Is this not the cutest little display for the Raspberry Pi? It features a 2.8" display with 320x240 16-bit color pixels and a capacitive touch overlay. That's right, instead of a resistive touchscreen, which requires a fingernail or stylus, you can now use a fingerpad.
The screen looks much nicer, with a black bezel and glass overlay. If you don't need a capacitive touchscreen, check out the resistive touch version.
This updated design fits perfectly onto the Pi Zero, Pi 3, Pi 2 or Model A+, B+! (Any Pi with a 2x20 connector) Not for use with an old Pi 1 with 2x13 connector. This version also has all 40 pins GPIO pins brought out so you can connect a 40-pin GPIO cable underneath.
The display and touchscreen uses the hardware I2C Pins (SDA & SCL), SPI pins (SCK, MOSI, MISO, CE0) as well as GPIO #25 and #24. All other GPIO are unused and you can still share the I2C pins with sensors, LED drivers, etc. Since we had a tiny bit of space, there's 4 slim tactile switches wired to four GPIOs, that you can use if you want to make a basic user interface. For example, you can use one as a power on/off button.
Use it for console access or easily pop up X11 onto the PiTFT for a mini monitor, although its rather small at 320x240. Instead, we recommend using PyGame or other SDL-drawing programs to write onto the frame buffer.

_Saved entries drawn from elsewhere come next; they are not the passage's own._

/-- What a write of CLK_x_CTL that moves an ADPLL leaves while acquisition is idle. -/
theorem ctl_shows {s w m : State} {x t : Nat} {L : List Fld} (hx : x < 3) (h0 : s.acqSt = 0) (hw : SameRegs s w [CLK_x_CTL_en x])
    (hm : ∃ F b k, w = { s with fields := F, hrv := { s.hrv with l12 := b }, tmb := k } ∧ k.kt = max s.tmb.kt t)
    (hL : L.map Fld.key ⊆ (CLK_x_STAT_suspect x :: lockFlds x).map Fld.key) (hs : ClkStep (w.wr (CLK_x_CTL_en x) 1) m L)
    (hg : m.rd (CLK_x_STAT_gated x) = 1) {q : List (Nat × Nat)}
    {u : State} (hue : u = { m.pllFollows x w.tmb.kt with irqSeen := q }) :
    GraftAfter s x u ∧ TimeAt s u t ∧ SameRegs s u (ctlFlds x L ++ portFlds)
      ∧ SameRest s { u with clk := s.clk, grid := s.grid, grf := s.grf, trl := { u.trl with out := s.trl.out } } := by
  obtain ⟨F, b, k, hw', hk⟩ := hm
  have hen : ∀ f : Fld, f.key ∉ (ctlFlds x L).map Fld.key → m.rd f = s.rd f := fun f hf => by
    simp only [ctlFlds, List.map_cons, List.map_append, List.mem_cons, List.mem_append, not_or] at hf
    rw [hs.regs f hf.2.1, State.rd_wr_ne _ _ _ _ (Ne.symm hf.1), hw f (by simpa using hf.1)]
  have hfl : ∀ f : Fld, f.key ∉ (ctlFlds x L).map Fld.key → f.key ∉ followFlds.map Fld.key := fun f hf h =>
    hf (by simp only [ctlFlds, List.map_cons, List.map_append, List.mem_cons, List.mem_append]; exact .inr (.inr h))
  have hst : m.acqSt = 0 := (hen ACQ_STAT_state fun h => by
    simp only [ctlFlds, List.map_cons, List.map_append, List.mem_cons, List.mem_append] at h
    rcases h with h | h | h
    · simp only [Fld.key, CLK_x_CTL_en, ACQ_STAT_state] at h
      omega
    · have := hL h
      simp only [lockFlds, List.map_cons, List.map_nil, List.mem_cons, List.not_mem_nil, or_false, Fld.key, CLK_x_STAT_suspect, CLK_x_STAT_state,
        CLK_x_STAT_gated, CLK_x_STAT_bt_idx, ACQ_STAT_state] at this
      omega
    · exact absurd h (by decide)).trans h0
  obtain ⟨Fm, C, G, O, em⟩ := hs.moves
  obtain ⟨hne, heq⟩ := pllFollows_step hst x w.tmb.kt
  have hu : ∀ f, u.rd f = (m.pllFollows x w.tmb.kt).rd f := fun f => by rw [hue]; exact State.rd_mk ..
  by_cases h1 : x = 1
  · obtain ⟨⟨F', C', G', O', R, e⟩, hregs, hports⟩ := heq h1 (by rwa [h1] at hg)
    have hue : ∃ F C G O R, u = { s with fields := F, hrv := { s.hrv with l12 := b }, tmb := k, clk := C, grid := G, grf := R, trl := { s.trl with out := O }, irqSeen := q } :=
      ⟨F', C', G', O', R, by rw [hue, e, em, hw']; rfl⟩
    obtain ⟨F2, C2, G2, O2, R2, hue⟩ := hue
    refine ⟨⟨fun h => absurd h1 h, fun _ n => (hu _).trans (hports n.val n.isLt)⟩, ?_, fun f hf => ?_, ?_⟩
    · rw [hue]
      exact hk
    · rw [List.map_append, List.mem_append, not_or] at hf
      rw [hu, hregs f (by rw [List.map_append, List.mem_append, not_or]; exact ⟨hfl f hf.1, hf.2⟩), hen f hf.1]
    · rw [hue]
      exact sameRest_mk s _ _ _ _
  · have hc := hne h1
    obtain ⟨F', C', G', O', e⟩ := hc.moves
    have hue : ∃ F C G O, u = { s with fields := F, hrv := { s.hrv with l12 := b }, tmb := k, clk := C, grid := G, trl := { s.trl with out := O }, irqSeen := q } :=
      ⟨F', C', G', O', by rw [hue, e, em, hw']; rfl⟩
    obtain ⟨F2, C2, G2, O2, hue⟩ := hue
    have hsame : ∀ f : Fld, f.key ∉ (ctlFlds x L).map Fld.key → u.rd f = s.rd f := fun f hf => (hu f).trans ((hc.regs f (hfl f hf)).trans (hen f hf))
    refine ⟨⟨fun _ => ⟨?_, fun f hf => hsame f (ctlFlds_ports x hL hx f hf)⟩, fun h => absurd h h1⟩, ?_, fun f hf => ?_, ?_⟩
    · rw [hue]
    · rw [hue]
      exact hk
    · rw [List.map_append, List.mem_append, not_or] at hf
      exact hsame f hf.1
    · rw [hue]
      exact sameRest_mk s _ _ _ _

/-- The registers of an ADPLL's own state and control are none that follow. -/
theorem rd_follows_of_pll {s u : State} {x : Nat} (hx : x < 3) {t : Nat} {q : List (Nat × Nat)} (hu : u = { s.pllFollows x t with irqSeen := q }) {f : Fld}
    (hf : f ∈ [CLK_x_CTL_en x, CLK_x_STAT_gated x, CLK_x_STAT_state x, CLK_x_STAT_bt_idx x]) :
    u.rd f = s.rd f := by
  have hk : 0x80800 ≤ f.key ∧ f.key < 0x100000 := by
    simp only [List.mem_cons, List.not_mem_nil, or_false] at hf
    rcases hf with rfl | rfl | rfl | rfl <;>
      simp only [Fld.key, CLK_x_CTL_en, CLK_x_STAT_gated, CLK_x_STAT_state, CLK_x_STAT_bt_idx] <;> omega
  rw [hu]
  refine (State.rd_mk ..).trans (rd_pllFollows s x t (by omega) fun hm => ?_)
  obtain ⟨g, hg, he⟩ := List.mem_map.1 hm
  have : ∀ g ∈ followFlds, g.key < 0x80800 := by decide
  have := this g hg
  omega

theorem enable_bits {v : Word} (h : v.getLsbD 1 = false) : (v.toNat ||| 1) % 2 = 1 ∧ decide ((v.toNat ||| 1) / 2 % 2 = 1) = false := by
  have h0 := or_bit v.toNat 0 0
  have h1 := or_bit v.toNat 0 1
  have hv := word_bit v 1 h
  simp only [Nat.pow_zero, Nat.pow_one, Nat.div_one, if_true, one_ne_zero, if_false] at h0 h1 hv
  exact ⟨h0, by rw [h1, hv]; rfl⟩

theorem search_bits {v : Word} (h : v.getLsbD 0 = true) : (v.toNat ||| 2) % 2 = 1 ∧ decide ((v.toNat ||| 2) / 2 % 2 = 1) = true := by
  have h0 := or_bit v.toNat 1 0
  have h1 := or_bit v.toNat 1 1
  have hv := (getLsbD_iff v 0).1 h
  simp only [Nat.pow_zero, Nat.pow_one, Nat.div_one, if_true, zero_ne_one, if_false] at h0 h1 hv
  exact ⟨h0.trans hv, by rw [h1]; rfl⟩

theorem pll_putPll (s : State) (x : Nat) (p : PllSt) : (s.putPll x p).pll x = p := by
  unfold State.pll State.putPll
  by_cases h0 : x = 0
  · simp [h0]
  · by_cases h1 : x = 1
    · simp [h1]
    · simp [h0, h1]

theorem btFind_congr {s u : State} {x : Nat} (h : SameRegs s u [CLK_x_CTL_en x]) (f : Nat) : u.btFind x f = s.btFind x f := by
  have h1 : ∀ i, u.rd (CLK_x_BT_FREQ_valid x i) = s.rd (CLK_x_BT_FREQ_valid x i) := fun i => h _ (by
    simp only [List.map_cons, List.map_nil, List.mem_singleton, Fld.key, CLK_x_BT_FREQ_valid, CLK_x_CTL_en]; omega)
  have h2 : ∀ i, u.rd (CLK_x_BT_FREQ_freq x i) = s.rd (CLK_x_BT_FREQ_freq x i) := fun i => h _ (by
    simp only [List.map_cons, List.map_nil, List.mem_singleton, Fld.key, CLK_x_BT_FREQ_freq, CLK_x_CTL_en]; omega)
  simp only [State.btFind, State.on, h1, h2]

/-! ### The band table -/

/-- What a word of the band table holds of software's. -/
def btFlds (x i : Nat) (isCode : Bool) : List Fld :=
  if isCode then [CLK_x_BT_CODE_temp x i, CLK_x_BT_CODE_band x i, CLK_x_BT_CODE_code x i]
  else [CLK_x_BT_FREQ_valid x i, CLK_x_BT_FREQ_pinned x i, CLK_x_BT_FREQ_freq x i]

/-- The word of an entry of the band table. -/
def btAddr (x i : Nat) (isCode : Bool) : Nat := if isCode then (CLK_x_BT_CODE_code x i).addr else (CLK_x_BT_FREQ_freq x i).addr

theorem regAt_bt : ∀ (x : Pll) (i : Fin 16) (isCode : Bool),
    (regAt (btAddr x.val i.val isCode)).map (fun r => softFlds (r.1.flds r.2.1 r.2.2)) = some (btFlds x.val i.val isCode) := by
  decide

theorem btAddr_eq (x i : Nat) (isCode : Bool) : btAddr x i isCode = 0x10180 + 256 * x + 8 * i + 4 * b2n isCode := by
  cases isCode
  · rfl
  · simp only [btAddr, if_true, CLK_x_BT_CODE_code, b2n]
    omega

theorem btAt_bt (x : Pll) (i : Fin 16) (isCode : Bool) : btAt (btAddr x.val i.val isCode) = some (x.val, i.val) := by
  have hb : b2n isCode ≤ 1 := by cases isCode <;> decide
  rw [btAddr_eq]
  unfold btAt
  rw [if_pos (by omega)]
  congr 2 <;> omega

/-- A write to a register that it may not change now. -/
theorem portWrite_ignored (p : Port) (a be v : Nat) (s : State) (h : Reaches p a s) (ha : a < 0x140000) (h4 : a % 4 = 0) (hc : s.closed a = false)
    (hi : s.ignored a = true) : State.portWrite p a be v s = s.usedBy p := by
  have e : a % 2 ^ 26 / 4 * 4 = a := by omega
  rw [portWrite_reaches p a be _ s h]
  simp only [State.barWrite, e, ha, if_true, State.writeReg, closed_used, hc, ignored_used, hi, Bool.false_eq_true, if_false]

/-- A write of the band table. -/
theorem bt_write {s : State} {p : Port} (x : Pll) (i : Fin 16) (isCode : Bool) (v : Word) (h : Reaches p (btAddr x.val i.val isCode) s) :
    State.portWrite p (btAddr x.val i.val isCode) 15 v.toNat s = if s.btInUse x.val i.val = true then s.usedBy p
      else State.reSignal (btAddr x.val i.val isCode) ((stored (btFlds x.val i.val isCode) v.toNat s p).wr (CLK_x_BT_FREQ_preloaded x.val i.val) 1) := by
  have hb : b2n isCode ≤ 1 := by cases isCode <;> decide
  have ha := btAddr_eq x.val i.val isCode
  have h1 : btAddr x.val i.val isCode / 0x10000 = 1 := by omega
  have hc : s.closed (btAddr x.val i.val isCode) = false := by simp [State.closed, h1]
  have hi : s.ignored (btAddr x.val i.val isCode) = s.btInUse x.val i.val := by simp only [State.ignored, h1, btAt_bt]
  split
  · next hu => exact portWrite_ignored p _ 15 _ s h (by omega) (by omega) hc (hi.trans hu)
  · next hu =>
    have he : ∀ u o : State, State.effClk (btAddr x.val i.val isCode) v.toNat o u = u.wr (CLK_x_BT_FREQ_preloaded x.val i.val) 1 := fun u o => by
      rw [State.effClk, btAt_bt, if_neg (by simp only [CLK_CFG_s_src]; omega), if_neg (by simp only [CLK_HOP_start]; omega),
        if_neg (by simp only [CLK_EXT_CFG_freq]; omega)]
    rw [portWrite_stores p _ _ s _ h v.isLt (by omega) (by omega) hc (hi.trans (Bool.eq_false_iff.2 hu)) (regAt_bt x i isCode), effect_clk p _ _ _ _ h1, he]

theorem btInUse_iff (s : State) (x i : Nat) : s.btInUse x i = true ↔
    2 ≤ s.pllSt x ∧ s.pllSt x ≤ 5 ∧ (s.pll x).useWork = false ∧ s.rd (CLK_x_STAT_bt_idx x) = i := by
  simp only [State.btInUse, Bool.and_eq_true, decide_eq_true_eq, Bool.not_eq_true', and_assoc]

/-- The registers that a write of the band table may change. -/
theorem bt_regs {s : State} {p : Port} (x i : Nat) (isCode : Bool) (v a : Nat) :
    SameRegs s (State.reSignal a ((stored (btFlds x i isCode) v s p).wr (CLK_x_BT_FREQ_preloaded x i) 1)) (CLK_x_BT_FREQ_preloaded x i :: btFlds x i isCode) := by
  rw [sameRegs_reSignal]
  exact (sameRegs_stored v p (by simp)).wr _ _ (by simp)

/-- What such a write shows of a field of its word. -/
theorem rd_bt {s : State} {p : Port} {x i : Nat} {isCode : Bool} (v a : Nat) {f : Fld} (hf : f ∈ btFlds x i isCode) (ha : f.acc = .rw) (hw : f.w ≠ 0)
    (hl : f.lo + f.w ≤ 32) (hc : ∀ y, f.clamp y = y) (hne : f.key ≠ (CLK_x_BT_FREQ_preloaded x i).key) :
    (State.reSignal a ((stored (btFlds x i isCode) v s p).wr (CLK_x_BT_FREQ_preloaded x i) 1)).rd f = v / 2 ^ f.lo % 2 ^ f.w := by
  have hn : ((btFlds x i isCode).map Fld.key).Nodup := by
    cases isCode <;> simp [btFlds, Fld.key, CLK_x_BT_CODE_temp, CLK_x_BT_CODE_band, CLK_x_BT_CODE_code, CLK_x_BT_FREQ_valid, CLK_x_BT_FREQ_pinned,
      CLK_x_BT_FREQ_freq]
  rw [State.rd_reSignal, State.rd_wr_ne _ _ _ _ hne.symm, rd_stored v s p hf hn, Fld.stored_word _ _ ha hw hl, hc]
  exact Nat.mod_mod _ _

/-! ### What the statement says of each write -/

section Writes

variable {s : State} {p : Port} {x : Pll} {v : Word} {t : Nat}

/-- An ADPLL that is enabled and has FAILED only shows en. -/
theorem enable_failed (h : Reaches p (CLK_x_CTL_en x.val).addr s) (hb : v.getLsbD 1 = false) (hst : s.pllSt x.val = 7) :
    ∀ u, u = State.writeAt p (CLK_x_CTL_en x.val).addr (v.toNat ||| 1) t s →
    u.rd (CLK_x_CTL_en x.val) = 1 ∧ u.pllSt x.val = 7 := by
  obtain ⟨b0, b1⟩ := enable_bits hb
  obtain ⟨w, q, hw, -, -, e⟩ := ctl_write x (v := v.toNat ||| 1) t h (word_or_lt v (k := 0) (by decide)) b0
  have hws : w.pllSt x.val = 7 := (hw _ (by
    simp only [List.map_cons, List.map_nil, List.mem_singleton, Fld.key, CLK_x_STAT_state, CLK_x_CTL_en]; omega)).trans hst
  intro u hu
  rw [e, b1] at hu
  refine ⟨(rd_follows_of_pll x.isLt hu (by simp)).trans (pllMoved_en w _ _), (rd_follows_of_pll x.isLt hu (by simp)).trans ?_⟩
  rw [pllMoved_failed hws]
  exact (pllSt_en w _ 1).trans hws

/-- The fields that an ADPLL which starts may write, as the statement lists them. -/
theorem enableFlds_eq (x : Nat) : ctlFlds x (lockFlds x) ++ portFlds ⊆ [CLK_x_CTL_en x, CLK_x_STAT_gated x, CLK_x_STAT_state x, CLK_x_STAT_bt_idx x,
    CLK_STAT_dll_lock, CLK_HOP_pending, CLK_HOP_wait_idle, CLK_HOP_wait_gather] ++ portFlds := by
  simp only [ctlFlds, lockFlds, followFlds, hopFlds, List.cons_append, List.nil_append, List.cons_subset, List.append_subset, List.nil_subset, List.mem_cons,
    true_or, or_true, and_self, true_and]
  intro f hf
  simp only [List.mem_cons, hf, or_true]

theorem searchFlds_eq (x : Nat) : ctlFlds x (CLK_x_STAT_suspect x :: lockFlds x) ++ portFlds ⊆ [CLK_x_CTL_en x, CLK_x_STAT_gated x, CLK_x_STAT_state x,
    CLK_x_STAT_bt_idx x, CLK_x_STAT_suspect x, CLK_STAT_dll_lock, CLK_HOP_pending, CLK_HOP_wait_idle, CLK_HOP_wait_gather] ++ portFlds := by
  simp only [ctlFlds, lockFlds, followFlds, hopFlds, List.cons_append, List.nil_append, List.cons_subset, List.append_subset, List.nil_subset, List.mem_cons,
    true_or, or_true, and_self, true_and]
  intro f hf
  simp only [List.mem_cons, hf, or_true]

/-- Another ADPLL starts a lock when it is enabled. -/
theorem enable_starts (h : Reaches p (CLK_x_CTL_en x.val).addr s) (hb : v.getLsbD 1 = false) (hen : s.rd (CLK_x_CTL_en x.val) = 0) (hst : s.pllSt x.val ≠ 7) :
    ∀ u, u = State.writeAt p (CLK_x_CTL_en x.val).addr (v.toNat ||| 1) t s →
    u.rd (CLK_x_CTL_en x.val) = 1 ∧ u.rd (CLK_x_STAT_gated x.val) = 1
      ∧ (∀ i, s.btFind x.val (s.rd (CLK_x_TARGET_freq x.val)) = some i → u.rd (CLK_x_STAT_state x.val) = 2 ∧ u.rd (CLK_x_STAT_bt_idx x.val) = i)
      ∧ (s.btFind x.val (s.rd (CLK_x_TARGET_freq x.val)) = none → (s.pll x.val).work = none → u.rd (CLK_x_STAT_state x.val) = 1)
      ∧ (s.acqSt = 0 → GraftAfter s x.val u ∧ TimeAt s u t ∧ SameRegs s u (ctlFlds x.val (lockFlds x.val) ++ portFlds)
          ∧ SameRest s { u with clk := s.clk, grid := s.grid, grf := s.grf, trl := { u.trl with out := s.trl.out } }) := by
  have hx := x.isLt
  obtain ⟨b0, b1⟩ := enable_bits hb
  obtain ⟨w, q, hw, hwen, hm, e⟩ := ctl_write x (v := v.toNat ||| 1) t h (word_or_lt v (k := 0) (by decide)) b0
  have hws : w.pllSt x.val ≠ 7 := fun k => hst ((hw _ (by
    simp only [List.map_cons, List.map_nil, List.mem_singleton, Fld.key, CLK_x_STAT_state, CLK_x_CTL_en]; omega)).symm.trans k)
  have hstart := pllMoved_starts hws (by rw [hwen, hen])
  have hwe : SameRegs s ((w.wr (CLK_x_CTL_en x.val) 1).putPll x.val { (w.wr (CLK_x_CTL_en x.val) 1).pll x.val with fails := 0 }) [CLK_x_CTL_en x.val] :=
    fun f hf => (State.rd_mk ..).trans ((hw.wr _ _ (by simp)) f hf)
  have hfind := btFind_congr hwe
  have htarget := hwe (CLK_x_TARGET_freq x.val) (by
    simp only [List.map_cons, List.map_nil, List.mem_singleton, Fld.key, CLK_x_TARGET_freq, CLK_x_CTL_en]; omega)
  have hgated : (w.pllMoved x.val false).rd (CLK_x_STAT_gated x.val) = 1 := by rw [hstart]; exact startLock_gated _ _
  have hen1 := pllMoved_en w x.val false
  have hfound : ∀ i, s.btFind x.val (s.rd (CLK_x_TARGET_freq x.val)) = some i →
      (w.pllMoved x.val false).rd (CLK_x_STAT_state x.val) = 2 ∧ (w.pllMoved x.val false).rd (CLK_x_STAT_bt_idx x.val) = i := fun i hi => by
    rw [hstart]
    exact startLock_found (by rw [htarget, hfind]; exact hi)
  have hsearch : s.btFind x.val (s.rd (CLK_x_TARGET_freq x.val)) = none → (s.pll x.val).work = none →
      (w.pllMoved x.val false).rd (CLK_x_STAT_state x.val) = 1 := fun hi hwork => by
    obtain ⟨F, b, k, hwm, -⟩ := hm
    have hclk : (w.wr (CLK_x_CTL_en x.val) 1).clk = s.clk := by rw [hwm]; rfl
    rw [hstart]
    refine startLock_search (by rw [htarget, hfind]; exact hi) ?_
    rw [pll_putPll, State.pll, hclk]
    exact hwork
  have hstep : ClkStep (w.wr (CLK_x_CTL_en x.val) 1) (w.pllMoved x.val false) (lockFlds x.val) := by rw [hstart]; exact pllStarts_step _ _
  intro u hu
  rw [e, b1] at hu
  generalize w.pllMoved x.val false = m at *
  have hrd := fun f hf => rd_follows_of_pll hx hu (f := f) hf
  refine ⟨(hrd _ (by simp)).trans hen1, (hrd _ (by simp)).trans hgated, fun i hi => ?_, fun hi hwork => (hrd _ (by simp)).trans (hsearch hi hwork), fun h0 => ?_⟩
  · exact ⟨(hrd _ (by simp)).trans (hfound i hi).1, (hrd _ (by simp)).trans (hfound i hi).2⟩
  · exact ctl_shows hx h0 hw hm (by simp) hstep hgated hu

Raspberry Pi computer and enclosure not included! As of July 22nd, 2015 this display comes fully assembled with tactile switches too
Check out Adafruit's detailed tutorial on how to play videos, display images, and otherwise customize your PiTFT.
TECHNICAL DETAILS
- Screen Dimensions: 50mm x 69mm x 4mm / 2" x 2.7" x 0.16"
- PCB Dimensions: 56mm x 85mm x 11mm / 2.2" x 3.3" x 0.4"
- Weight: 47g
Datasheets, EagleCAD PCB files, Fritzing object and more in the tutorial!
Please note at this time the Pi Kernel we have does not come with support for built-in Pi 3 Bluetooth. There is no ETA when Adafruit will have this fixed.